Wills Lawyer Deerfield, IL
If you know you need a will but keep putting it off, you’re not alone. Most people are in exactly that position. It’s not that they don’t care. It’s that the process feels bigger than it probably is, and starting means thinking about things nobody particularly wants to think about.
But without a valid will in place, Illinois law will decide who raises your children, who handles your finances, and who inherits your property after you die. Those defaults are rarely what people would choose.
Our Deerfield, IL wills attorney at Kravets Law Group makes this straightforward. Founding attorney Daniel Kravets has been practicing since 2016, opened the firm in 2020, and handles all will matters himself. We work with individuals and families throughout Deerfield and the broader Lake County area, from first wills for new parents to full revisions after major life changes. Flat-rate pricing is available for standalone wills and bundled will-and-trust packages. Free consultations are available.
Why Choose Kravets Law Group for Wills in Deerfield, IL?

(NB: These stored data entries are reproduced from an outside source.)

-- ==== Sys2Proof/Tests/Slice0.lean ====
section
/-!
SUPPORT. Small tests: ill-formed commands are refused by the well-formedness checks, and every statement with
  hypotheses
has states and operands that meet them.
-/

open Sys2Proof Sys2Proof.Machine Sys2Proof.Machine.State

namespace Sys2Proof.Tests

/-- The block in device state d with its link up and queue pair 0 holding one command. -/
def inState (d : Nat) : State :=
  let s := ((((State.reset.wr .glbDevState 0 d).wr .glbDawnStatus 0 9).setF .qpLenCmdLen 0 16).setF .qpLenRplLen 0
    16).wr
    .qpCtrl 0 1
  { s with
    pcie := { s.pcie with linkUp := true }
    ce := { s.ce with qps := [(0, ⟨0, 1, 0, 0, true, [], none, false⟩)] }
    time := { s.time with running := true } }

/-- A packet: its opcode, KIND, INDEX, and (packet byte, value) for what stands from byte 16 on; its buffer, and
  the key
that the buffer's signature verifies under. -/
def pkt (op kind index : Nat) (body : List (Nat × Nat) := []) (buf : Option (List Byte) := none)
    (signer : Option Signer := none) : HostCmd :=
  let n := body.foldl (fun a p => a + p.2 <<< (8 * p.1)) (op + 48 <<< 32 + kind <<< 64 + index <<< 68)
  ⟨0, (List.range 16).map (fun k => BitVec.ofNat 32 (n >>> (32 * k))), buf, signer⟩

/-- A running shot. -/
def shotState : State :=
  let s := inState 4
  { s with shot := { s.shot with running := true } }

/-- The block at cycle 1000, ST running with it. -/
def late (s : State) : State := { s with cyc := 1000, st := 32000 }

/-- A chain of entry 0, at cycle 0. -/
def chain0 : Chain := ⟨0, 0, 0, 0, 0, 0, 0, [0, 0, 0, 0], none, none, 0, false, false, 0, 0, [], [], false⟩

/-- A speculation of chain0 in flight. -/
def spec0 : Spec := ⟨chain0, [], [], 0, 0, 0, none⟩

/-- A wait entered at cycle 0 with one condition, of channel 0 and voice 0. -/
def wait0 (r : Option (Bool × Nat)) : Wait := ⟨0, 0, [⟨0, 0, 0, 0, r⟩], none, none⟩

/-- Port 3 ACTIVE with record x. -/
def linked (x : Port) : State := ((inState 2).setF .blpStatusState 3 2).setPort 3 x

/-- The block with one long command of an opcode, unit and argument in progress. -/
def busyWith (d opcode unit arg : Nat) : State :=
  let s := inState d
  { s with ce := { s.ce with longs := [⟨0, opcode, 0, .test, unit, arg, 0, 0, 0, []⟩] } }

/-- That long command. -/
def long0 (opcode unit arg : Nat) : LongCmd := ⟨0, opcode, 0, .test, unit, arg, 0, 0, 0, []⟩

/-- An empty journal packet. -/
def packet0 : Packet := ⟨1, false, false, false, 0, 0, 0, 0, 0, 0, 0, 0, []⟩

/-- Core 31 runs word w at its entry, with its memories and registers as f makes them. -/
def dspRun (w : Nat) (f : Core → Core := id) : State :=
  ((inState 2).setF .dspStatusState 31 2).setCore 31 (f { Core.init with imem := [(0, BitVec.ofNat 32 w)] })

/-- A core with G 0 to 15 as listed. -/
def withG (g : SMap Word) (c : Core) : Core := { c with bank0 := { c.bank0 with g := g } }

/-- A core with P 0 at an address. -/
def withP (a : Word) (c : Core) : Core := { c with bank0 := { c.bank0 with p := [(0, a)] } }

/-! ## Ill-formed commands are refused -/

theorem wf_packet : Instr.wf (.nop ⟨0, [], none, none⟩) = false := by decide
theorem wf_buffer_packet : Instr.wf (.internalAnswer ⟨0, [], none, none⟩) = false := by decide
theorem wf_ecc_instance : Instr.wf (.scrubLine (.correctable 2 96 0)) = false := by decide
theorem wf_ecc_row : Instr.wf (.scrubLine (.uncorrectable 15 0 0)) = false := by decide
theorem wf_ecc_address : Instr.wf (.scrubLine (.uncorrectable 0 0 (2 ^ 32))) = false := by decide
theorem wf_reply : Instr.wf (.dmaCompletionRx 0 0 (.data []) .clean) = false := by decide
theorem wf_reply_ecc : Instr.wf (.dmaCompletionRx 0 0 .aborted (.correctable 15 0 0)) = false := by decide
theorem wf_register_width : Instr.wf (.registerWrite (.bar0 0 false) (2 ^ 32)) = false := by decide
theorem wf_msix_address : Instr.wf (.registerWrite (.msixAddr 0) 2) = false := by decide
theorem wf_msix_data : Instr.wf (.registerWrite (.msixData 0) (2 ^ 32)) = false := by decide
theorem wf_msix_mask : Instr.wf (.registerWrite (.msixMask 0) 2) = false := by decide
theorem wf_msix_enable : Instr.wf (.registerWrite .msixEnable 2) = false := by decide
theorem wf_function_mask : Instr.wf (.registerWrite .functionMask 2) = false := by decide
theorem wf_max_payload : Instr.wf (.registerWrite .maxPayload 10) = false := by decide
theorem wf_max_read : Instr.wf (.registerWrite .maxRead 6) = false := by decide
theorem wf_bar4_write : Instr.wf (.registerWrite (.bar4 4 true) 0) = false := by decide
theorem wf_bar4_width : Instr.wf (.registerWrite (.bar4 4 false) (2 ^ 32)) = false := by decide
theorem wf_low_read : Instr.wf (.reg64LowRead (.bar0 4 false)) = false := by decide
theorem wf_bar4_read : Instr.wf (.reg64LowRead (.bar4 4 true)) = false := by decide
theorem wf_high_read : Instr.wf (.reg64HighRead 8) = false := by decide
theorem wf_low_write : Instr.wf (.reg64LowWrite 4 0) = false := by decide
theorem wf_high_write : Instr.wf (.reg64HighWrite 8 0) = false := by decide
theorem wf_memory_write : Instr.wf (.bar2Write 0 []) = false := by decide
theorem wf_memory_write_end : Instr.wf (.bar2Write (BitVec.allOnes 36) [0, 0]) = false := by decide
theorem wf_memory_read : Instr.wf (.bar2Read 0 0 .clean) = false := by decide
theorem wf_memory_read_end : Instr.wf (.bar2Read (BitVec.allOnes 36) 2 .clean) = false := by decide
theorem wf_check_window : Instr.wf (.checkWindow 0 0 (List.replicate 29 (0, 0)) none 0 none) = false := by decide
theorem wf_descriptor : Instr.wf (.dmaDescriptorStart 0 [0]) = false := by decide
theorem wf_prefetch_kind : Instr.wf (.dmaPrefetchFail 0 5) = false := by decide
theorem wf_temperatures : Instr.wf (.thermReading []) = false := by decide
theorem wf_trims : Instr.wf (.calSliceEnd 0 0 (List.replicate 18 0)) = false := by decide
theorem wf_group : Instr.wf (.rxGroup 0 [] .clean) = false := by decide
theorem wf_link_rate : Instr.wf (.pcieLinkReturn 26 16) = false := by decide
theorem wf_link_width : Instr.wf (.pcieLinkReturn 25 3) = false := by decide
theorem wf_accepts : (Instr.nop (pkt 0x100 0 0)).wf = true ∧ (Instr.scrubLine (.correctable 2 95 0)).wf = true :=
  by decide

Drafting Experience Across Real Situations
Daniel Kravets has spent close to a decade drafting wills for Illinois families at virtually every estate size and family configuration: single-owner estates, blended households with children from multiple relationships, multi-property owners where how each asset was titled shaped every distribution decision, and business owners who needed succession provisions built directly into the document. He holds membership in the Chicago Bar Association, earned his JD from Drexel University Law, and is admitted to practice in Illinois, Pennsylvania, and New Jersey. He is also completing a book on estate planning and speaks regularly at professional and community events throughout the Chicago area.
As the lead estate planning lawyer in Deerfield, IL at Kravets Law Group, Daniel has worked with clients with assets ranging from modest estates to holdings in the $30 million range. The complexity of the estate changes what the document needs to do. The standard for getting it right does not.
A Will That Works With the Rest of Your Plan
A will doesn’t operate in isolation. Retirement accounts, life insurance policies, transfer-on-death bank accounts, and jointly titled real estate all transfer based on designations, not will language. If those pieces aren’t aligned with the will’s provisions, the result is often not what you intended. We review how assets are titled and structured before drafting begins, so the document we produce fits your full picture rather than contradicting what surrounds it.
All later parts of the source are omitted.